Have just completed a fishless cycle on my new Discus display tanks. Plants look OK having been in a month now. However my centrepiece Amazon Sword appears to be struggling with a number of the leaves dying off and a number developing a brown coating on them before they die. Any help /advice would be appreciated


----------



## s_s (Feb 15, 2012)

If it's a new plant, it's probably shedding it's (oval-looking) emergent grown leaves and growing long "sword shaped" submergent-growth leaves. That's normal for a new plant.

Diatoms (brown algae that easily rubs off) are normal for new aquarium, and after a few months will go away, and will be replaced by some sort of green algae.


----------



## sushisnake (Feb 4, 2012)

*And the circle of life is...*



s_s said:


> If it's a new plant, it's probably shedding it's (oval-looking) emergent grown leaves and growing long "sword shaped" submergent-growth leaves. That's normal for a new plant.
> 
> Diatoms (brown algae that easily rubs off) are normal for new aquarium, and after a few months will go away, and will be replaced by some sort of green algae.
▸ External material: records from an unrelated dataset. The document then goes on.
-- ==== Sys2Proof/Laws/Decode.lean ====
section
/-! SUPPORT. The laws of the field splitter on encoded words (R47, R67), and of the indices of registers. -/

namespace Sys2Proof

theorem split_opcode_toNat (w : Word) : (split w).opcode.toNat = w.toNat % 16 := by
  simp [split, BitVec.extractLsb'_toNat]

theorem split_rd_toNat (w : Word) : (split w).rd.toNat = w.toNat / 16 % 4 := by
  simp [split, BitVec.extractLsb'_toNat, Nat.shiftRight_eq_div_pow]

theorem split_rs_toNat (w : Word) : (split w).rs.toNat = w.toNat / 64 % 4 := by
  simp [split, BitVec.extractLsb'_toNat, Nat.shiftRight_eq_div_pow]

theorem split_high8_toNat (w : Word) : (split w).high8.toNat = w.toNat / 256 := by
  have := w.isLt
  simp [split, BitVec.extractLsb'_toNat, Nat.shiftRight_eq_div_pow]
  omega

theorem split_high10_toNat (w : Word) : (split w).high10.toNat = w.toNat / 64 := by
  have := w.isLt
  simp [split, BitVec.extractLsb'_toNat, Nat.shiftRight_eq_div_pow]
  omega

theorem encR_toNat {opc : Nat} (ho : opc < 16) (rd rs : BitVec 2) (h8 : BitVec 8) :
    (encR opc rd rs h8).toNat = h8.toNat * 256 + rs.toNat * 64 + rd.toNat * 16 + opc := by
  have := rd.isLt
  have := rs.isLt
  have := h8.isLt
  simp only [encR, BitVec.toNat_ofNat]
  omega

theorem encI_toNat {opc : Nat} (ho : opc < 16) (rd : BitVec 2) (h10 : BitVec 10) :
    (encI opc rd h10).toNat = h10.toNat * 64 + rd.toNat * 16 + opc := by
  have := rd.isLt
  have := h10.isLt
  simp only [encI, BitVec.toNat_ofNat]
  omega

/-- A format R word splits into the fields it was made of (R47, R67). -/
theorem split_encR {opc : Nat} (ho : opc < 16) (rd rs : BitVec 2) (h8 : BitVec 8) :
    (split (encR opc rd rs h8)).opcode.toNat = opc ∧ (split (encR opc rd rs h8)).rd = rd ∧
    (split (encR opc rd rs h8)).rs = rs ∧ (split (encR opc rd rs h8)).high8 = h8 := by
  have hw := encR_toNat ho rd rs h8
  have h1 := rd.isLt
  have h2 := rs.isLt
  have h3 := h8.isLt
  refine ⟨?_, BitVec.eq_of_toNat_eq ?_, BitVec.eq_of_toNat_eq ?_, BitVec.eq_of_toNat_eq ?_⟩
  · rw [split_opcode_toNat, hw]
    omega
  · rw [split_rd_toNat, hw]
    omega
  · rw [split_rs_toNat, hw]
    omega
  · rw [split_high8_toNat, hw]
    omega

/-- A format I word splits into the fields it was made of (R47, R67). -/
theorem split_encI {opc : Nat} (ho : opc < 16) (rd : BitVec 2) (h10 : BitVec 10) :
    (split (encI opc rd h10)).opcode.toNat = opc ∧ (split (encI opc rd h10)).rd = rd ∧
    (split (encI opc rd h10)).high10 = h10 := by
  have hw := encI_toNat ho rd h10
  have h1 := rd.isLt
  have h2 := h10.isLt
  refine ⟨?_, BitVec.eq_of_toNat_eq ?_, BitVec.eq_of_toNat_eq ?_⟩
  · rw [split_opcode_toNat, hw]
    omega
  · rw [split_rd_toNat, hw]
    omega
  · rw [split_high10_toNat, hw]
    omega

/-- A register is the one its index selects (R13). -/
@[simp] theorem Reg.ofIndex_index (r : Reg) : Reg.ofIndex r.index = r := by cases r <;> rfl

@[simp] theorem Dir.ofField_field (d : Dir) : Dir.ofField d.field = d := by cases d <;> rfl

/-- The decoder on a word whose fields are known (R60). -/
theorem decode_of_resolve {w : Word} {op : Op} (h : resolve (split w).opcode = some op) :
    decode w = decodeOp op (split w) := by
  simp [decode, h]

/-- The decoder on a word whose opcode is unknown (R59). -/
theorem decode_of_unknown {w : Word} (h : resolve (split w).opcode = none) :
    decode w = decodeUnknown (split w).opcode := by
  simp [decode, h]

/-- The resolver knows exactly the opcodes below 13 (R58, R59). -/
theorem resolve_eq_none_iff (o : BitVec 4) : resolve o = none ↔ 13 ≤ o.toNat := by
  revert o
  decide

end Sys2Proof
end

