/-- Settles O29, by the format of each instruction: its operands are its fields. -/
theorem decodeEncodeAgree : Obligations.DecodeEncodeAgree := by
  intro i
  cases i with
  | cal t => simp [encode, decode_encI (op := .cal), resolve, decodeOp]
  | mov rd rs => simp [encode, decode_encR (op := .mov), resolve, decodeOp]
  | ldv rd v => simp [encode, decode_encI (op := .ldv), resolve, decodeOp]
  | ldr rd a => simp [encode, decode_encI (op := .ldr), resolve, decodeOp]
  | ldm rd a => simp [encode, decode_encI (op := .ldm), resolve, decodeOp]
  | athAdd rd rs m => exact decode_encAth 0 rd rs m
  | athSub rd rs m => exact decode_encAth 1 rd rs m
  | athMul rd rs m => exact decode_encAth 2 rd rs m
  | athDiv rd rs m => exact decode_encAth 3 rd rs m
  | sft rs d n => simp [encode, decode_encR (op := .sft), resolve, decodeOp]
  | psh rs => simp [encode, decode_encR (op := .psh), resolve, decodeOp]
  | pop rd => simp [encode, decode_encR (op := .pop), resolve, decodeOp]
  | jlt rd t => simp [encode, decode_encI (op := .jlt), resolve, decodeOp]
  | out rs f => simp [encode, decode_encR (op := .out), resolve, decodeOp]
  | ret | hlt | unknown13 | unknown14 | unknown15 => rfl

end Sys2Proof

/-! What a word's instruction depends on (30_encoding.md R47, R52, R53, R59). -/

namespace Sys2Proof

/-- The bits an operation uses (R52). -/
def Op.usedBits : Op → Word
  | .cal | .out => 0xFFCF
  | .mov => 0x00FF
  | .ldv | .ldr | .ldm | .sft | .jlt => 0xFFFF
  | .ath => 0x07FF
  | .psh => 0x00CF
  | .pop => 0x003F
  | .ret | .hlt => 0x000F

theorem usedBits_of_resolve {o : BitVec 4} {op : Op} (h : resolve o = some op) : usedBits o = op.usedBits := by
  revert h
  cases op <;> revert o <;> decide

/-- The opcode is used, whatever it is. -/
theorem usedBits_opcode (o : BitVec 4) : (usedBits o).extractLsb' 0 4 = BitVec.allOnes 4 := by
  revert o
  decide

/-- Words that agree under a mask agree on a field the mask covers. -/
theorem extractLsb'_eq_of_and_eq {w v m : Word} {i n : Nat} (h : w &&& m = v &&& m)
    (hm : m.extractLsb' i n = BitVec.allOnes n) : w.extractLsb' i n = v.extractLsb' i n := by
  simpa [BitVec.extractLsb'_and, hm] using congrArg (·.extractLsb' i n) h

/-- The sub-operation and the mode of `ATH` stand in bits 2:0 of `high8` (R54). -/
theorem decodeAth_congr {f g : Fields} (hrd : f.rd = g.rd) (hrs : f.rs = g.rs)
    (h : f.high8.extractLsb' 0 3 = g.high8.extractLsb' 0 3) : decodeAth f = decodeAth g := by
  have hop : f.high8.extractLsb' 0 2 = g.high8.extractLsb' 0 2 := by
    simpa [BitVec.extractLsb'_extractLsb'_of_le] using congrArg (·.extractLsb' 0 2) h
  have hmode : f.high8.getLsbD 2 = g.high8.getLsbD 2 := by
    simpa using congrArg (·.getLsbD 2) h
  simp only [decodeAth, hrd, hrs, hop, hmode]

theorem split_high8_low3 (w : Word) : (split w).high8.extractLsb' 0 3 = w.extractLsb' 8 3 := by
  ext i hi
  simp [split]
  omega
brown algae replaced by green algae. Lol!


----------



## Profector (Oct 7, 2010)

Yep probably just the new tank and the plant getting acclimated. I do remember that when I first dropped in my amazon sword it would get tiny brown holes in it. I was before I started to dose so I think it was a nutrient problem. Anyways if it doesnt go away soon try a otocinclus. Oto's and swords go together nicely. They'll spend the day cleaning the plant and then proudly rest on a leaf waiting for it the diatom to go back so they can do it again.


----------